**** DATA FOR REVIEW ****

-- ==== Sys2Proof/Machine/Entry.lean ====
section
/-! DEFINITION. Entering a handler, STUCK and the return (spec 08 R212-R226), as operations that every engine shares. -/

namespace Sys2Proof.Machine

/-! ## Reports (R225, R226; 15 R404) -/

/-- The domain of what an address names (01 R20): that of a stack, or of a page. -/
def addrDomain (s : State) (a : Nat) : Nat :=
  match targetOf s a with
  | .hbm n => 10 + n
  | .regs => match pageAt (pageOfAddr a).1 with | some x => pageDomain x | none => 8
  | _ => 8

/-- The entries that the vector table marks for Anvil. -/
def anvilVector (v : Nat) : Bool := [11, 12, 21, 24, 25, 26, 28].contains v

/-- The report of an entry (R226) with its CAUSE word: class ENGINE, BLOCK for an uncorrectable error; consequences and primaries of
15 R405. -/
def reportEntry (k v syn0 syn1 : Nat) (cause : Word) (s : State) : State :=
  if !anvilVector v then s
  else
    let kind := syn1 / 2 ^ 16 % 16
    let bus := v = 11 ∨ v = 12
    let a := syn0 + 2 ^ 32 * (syn1 % 2 ^ 16)
    let cls := if bus ∧ kind = 5 then 3 else 2
    let gk := if v = 21 then (1, engLane k / 8)
      else if bus ∧ kind = 4 then (1, addrDomain s a)
      else if (v = 25 ∨ v = 26) ∧ k < 1024 then (20, engLane k) else (0, 0)
    report ⟨1, engIdent k, cls, v, gk.1, gk.2, [cause, w32 syn0, w32 syn1]⟩ s

/-- What holds the younger bundles of an engine (05 R137 item 5, R140, R145; 04 R128; 09 R233). -/
def holds (e : Engine) : Bool :=
  e.fence || e.delay.isSome || e.waits.any (fun w => w.depth == 0)
    || e.ops.any (fun o => match o.load with | some w => w.tas.isSome | none => false)

/-- Nothing holds an engine or waits with a bundle of it any more; a fence ends with its stores. -/
def unheld (e : Engine) : Engine :=
  { e with delay := none, matrix := none, after := none, entering := false, rptBusy := false, loopBuf := { phase := .off } }

/-- An engine enters STUCK (R224, R225). Its report carries the words of the entry that failed, none for the other causes (R226). -/
def enterStuck (k cause vec : Nat) (words : List Word) (s : State) : State :=
  let s := modEng k (fun e => { unheld e with run := .stuck, cause := cause, stuckVec := vec, stuckErrs := 0, stuckPc := e.pc, resv := none, parkDue := false }) s
  let s := report ⟨1, engIdent k, if 1024 ≤ k then 6 else 2, cause, 17, k, words⟩ s
  match engType k with
  | 0 => modEng (512 + 8 * (k / 8)) (fun e => { e with coreStuck := e.coreStuck ++ [k % 8] }) s
  | 1 => raiseBit (lnPage (engLane k)) 1 s
  | _ => s

/-! ## The fault stack (R218, R220) -/

/-- How 48 bytes at an address are stacked or read back: none without error. err is what an access through the matrix meets. Register
space and the boot ROM take no such access (11 R295). -/
def stackError (s : State) (k a : Nat) (write : Bool) (err : Option BusKind) : Option BusKind :=
  let t := targetSpan s a 48
  match engPath k t with
  | 0 => if targetOn s t then none else some .target
  | 1 => (portOutcome s (engMaster k) a 1 write err).or (portError s (engMaster k) (portTarget s (engMaster k) (a + 47)) (a + 47) 1 write)
  | _ => some .decode

/-- What an error of the stack access leaves behind: the MX page captures those of the matrix (11 R309). -/
def stackFails (k a : Nat) (write : Bool) (kind : BusKind) (s : State) : State :=
  if engPath k (targetSpan s a 48) = 1 then portFails (engMaster k) a 1 write kind s else s

/-- Whether the stack access of a management pair waits at its target: for Bellows, or for an MRAM bank (11 R293, R304), unless its time
has run out (R294). -/
def stackHeld (s : State) (k off : Nat) (write : Bool) (err : Option BusKind) : Bool :=
  let a := segBase (seg (eng s k) 3) + off
  let t := portTarget s (engMaster k) a
  decide (1024 ≤ k) && segCheck (seg (eng s k) 3) off 48 (if write then permW else permR) == 0 && err != some .timeout
    && (bellowsHolds s (engMaster k) t || mramWaits s t a 48 write)

/-- Whether an entry can complete: the drain can end (05 R154) and the stack takes the context. -/
def mayEnter (k : Nat) (err : Option BusKind) (s : State) : Bool :=
  canDrain (eng s k) && !(decide (48 ≤ (eng s k).fsp.toNat) && stackHeld s k ((eng s k).fsp.toNat - 48) true err)

/-- An entry has begun that cannot complete yet. -/
def entryBegins (k : Nat) (s : State) : State := modEng k (fun e => { e with entering := true }) s

/-- A park that has waited for an entry or a return stops the engine before its next bundle (R229). -/
def parkAfter (k : Nat) (s : State) : State := if (eng s k).parkDue then enterStuck k 5 0 [] s else s

/-- The bytes of an access that lie in store-buffer entries take the new data, so that the older stores land under it. -/
def patchStores (a : Nat) (bs : List Byte) (l : List StoreEntry) : List StoreEntry :=
  l.map (fun x => { x with data := (List.range x.data.length).map (fun i =>
    if a ≤ x.addr + i ∧ x.addr + i < a + bs.length then bs.getD (x.addr + i - a) 0 else x.data.getD i 0) })

/-- A little-endian word of a list of bytes. -/
def wordOf (bs : List Byte) (i : Nat) : Word := w32 (leNat ((bs.drop (4 * i)).take 4))

/-- The CAUSE word (R218). -/
def causeWord (e : Engine) (vec prec slot detail : Nat) : Word :=
  w32 (vec * 2 ^ 26 + e.mode % 4 * 2 ^ 24 + e.ie.toNat * 2 ^ 23 + prec * 2 ^ 22 + slot * 2 ^ 20 + detail % 256 * 2 ^ 8)

/-- The predicates p1-p7 with p0 in bit 0. -/
def predWord (e : Engine) : Word := w32 (e.preds.toNat / 2 * 2 + 1)

/-- br.res of the set in use. -/
def brRes (e : Engine) : Word := (portVal e (privMode e) 0x1E8).setWidth 32

/-- The twelve context words (R218). -/
def contextWords (e : Engine) (ret : Nat) (cause : Word) (syn0 syn1 : Nat) : List Word :=
  [w32 ret, cause, w32 syn0, w32 syn1, e.lc, e.ls, e.le, e.rptc, predWord e, w32 e.segsel, brRes e, e.fsp]

/-- A handler entry: its vector, the return offset, PREC, SLOT, SYN0, SYN1 and DETAIL. -/
structure EntryF where
  vec : Nat
  ret : Nat
  prec : Nat := 0
  slot : Nat := 0
  syn0 : Nat := 0
  syn1 : Nat := 0
  detail : Nat := 0
  deriving DecidableEq, Repr

/-- The mode that an entry sets (R218 item 3). -/
def entryMode (k vec : Nat) : Nat := if 1024 ≤ k ∧ (32 ≤ vec ∨ vec = 27) then 2 else 1

/-- The engine after steps 2-4 of R218: the fence, if one holds, goes on holding (05 R145); waits stay and hold again after the
return (09 R233); what was left of a tm.delay is dropped, which the spec leaves open (log 134). The loop buffer is released (05 R150). -/
def entered (k : Nat) (f : EntryF) (bs : List Byte) (a : Nat) (e : Engine) : Engine :=
  { unheld e with fsp := e.fsp - 48, mode := entryMode k f.vec, ie := false, lc := 0, rptc := 0, rptLive := false, resv := none,
                  waits := e.waits.map (fun w => { w with depth := w.depth + 1 }), pc := w32 (0xFC00 + 16 * f.vec),
                  stores := patchStores a bs e.stores }

/-- Taking an entry after the drain (R218): the context is stacked, the mode set and the vector fetched, or STUCK. A descriptor 3 that
holds V = 0 gives FSTACK_ACCESS whatever FSP is (R215). Step 5 of R218 names a fetch that fails R120: one of a pair that meets a bus error ends
with the same cause, and one that has no path is left to the bundle itself (log 175). A park that waits for the entry stops the engine before
the fetch (R229). -/
def takeEntry (k : Nat) (f : EntryF) (err : Option BusKind) (s : State) : State :=
  let s := drain k s
  let e := eng s k
  let off := e.fsp.toNat - 48
  let a := segBase (seg e 3) + off
  let cause := causeWord e f.vec f.prec f.slot f.detail
  let words := [cause, w32 f.syn0, w32 f.syn1]
  let s := reportEntry k f.vec f.syn0 f.syn1 cause s
  if !bit (seg e 3).w3 0 then enterStuck k 2 f.vec words s
  else if e.fsp.toNat < 48 then enterStuck k 1 f.vec words s
  else if segCheck (seg e 3) off 48 permW ≠ 0 then enterStuck k 2 f.vec words s
  else match stackError s k a true err with
    | some b => enterStuck k 2 f.vec words (stackFails k a true b s)
    | none =>
      let bs := (contextWords e f.ret cause f.syn0 f.syn1).flatMap (fun w => leBytes 4 w.toNat)
      let s := modEng k (entered k f bs a) (portWrite (targetOf s a) a bs s)
      if e.parkDue then parkAfter k s
      else match fetchFault s k (0xFC00 + 16 * f.vec) none with
      | some x => if x.vec = 6 ∨ x.vec = 7 ∨ x.vec = 11 then enterStuck k 3 f.vec words s else s
      | none => s

/-- A precise fault of the bundle at pc; it waits until the entry can complete (05 R154). -/
def takeFault (k : Nat) (f : Flt) (err : Option BusKind) (s : State) : State :=
  if !mayEnter k err s then entryBegins k s
  else
    let s := if f.qclr then modEng k emptyQueue s else s
    takeEntry k { vec := f.vec, ret := (eng s k).pc.toNat, prec := 1, slot := f.slot, syn0 := f.syn0, syn1 := f.syn1, detail := f.detail } err s

/-- The mode that a return restores (R220): PMODE 3, or 2 on no management pair, is Fault. -/
def returnMode (k pmode : Nat) : Nat := if pmode = 3 ∨ (pmode = 2 ∧ k < 1024) then 1 else pmode

/-- The engine after a return (R220) from a context. -/
def returned (k : Nat) (w : Nat → Word) (e : Engine) : Engine :=
  let m := returnMode k (fld (w 1) 25 24)
  setPort (m != 0) 0x1E8 ((w 10).setWidth 256)
    { e with mode := m, ie := bit (w 1) 23, lc := w 4, ls := setFld (w 5) 3 0 0, le := setFld (w 6) 3 0 0, rptc := w 7,
             rptLive := w 7 != 0, preds := (setBit (w 8) 0 true).setWidth 8, segsel := (w 9).toNat % 8,
             fsp := e.fsp + 48, pc := w 0, waits := e.waits.map (fun w => { w with depth := w.depth - 1 }), loopBuf := { phase := .off } }

/-- What a return finds (R220): the context, STUCK with the bus error if one is the reason, or a RET that fails the checks of R121. -/
inductive ReturnFind where
  | stuck (bus : Option BusKind)
  | badRet (ret : Nat)
  | ok (words : List Word)
  deriving DecidableEq, Repr

/-- The read of the context at FSP. -/
def readContext (s : State) (k : Nat) (err : Option BusKind) : ReturnFind :=
  let e := eng s k
  let off := e.fsp.toNat
  let a := segBase (seg e 3) + off
  if segCheck (seg e 3) off 48 permR ≠ 0 then .stuck none
  else match stackError s k a false err with
    | some b => .stuck (some b)
    | none =>
      let bs := seenBytes s k a 48
      if wordOf bs 11 ≠ e.fsp + 48 then .stuck none
      else if badTarget e (wordOf bs 0).toNat then .badRet (wordOf bs 0).toNat
      else .ok ((List.range 12).map (wordOf bs))

end Sys2Proof.Machine
end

****

### PROBLEM REQUIREMENTS
The expected answer is every line in the data above that carries the string "addrDomain".

### WRITTEN RESPONSE
def addrDomain (s : State) (a : Nat) : Nat :=
      else if bus ∧ kind = 4 then (1, addrDomain s a)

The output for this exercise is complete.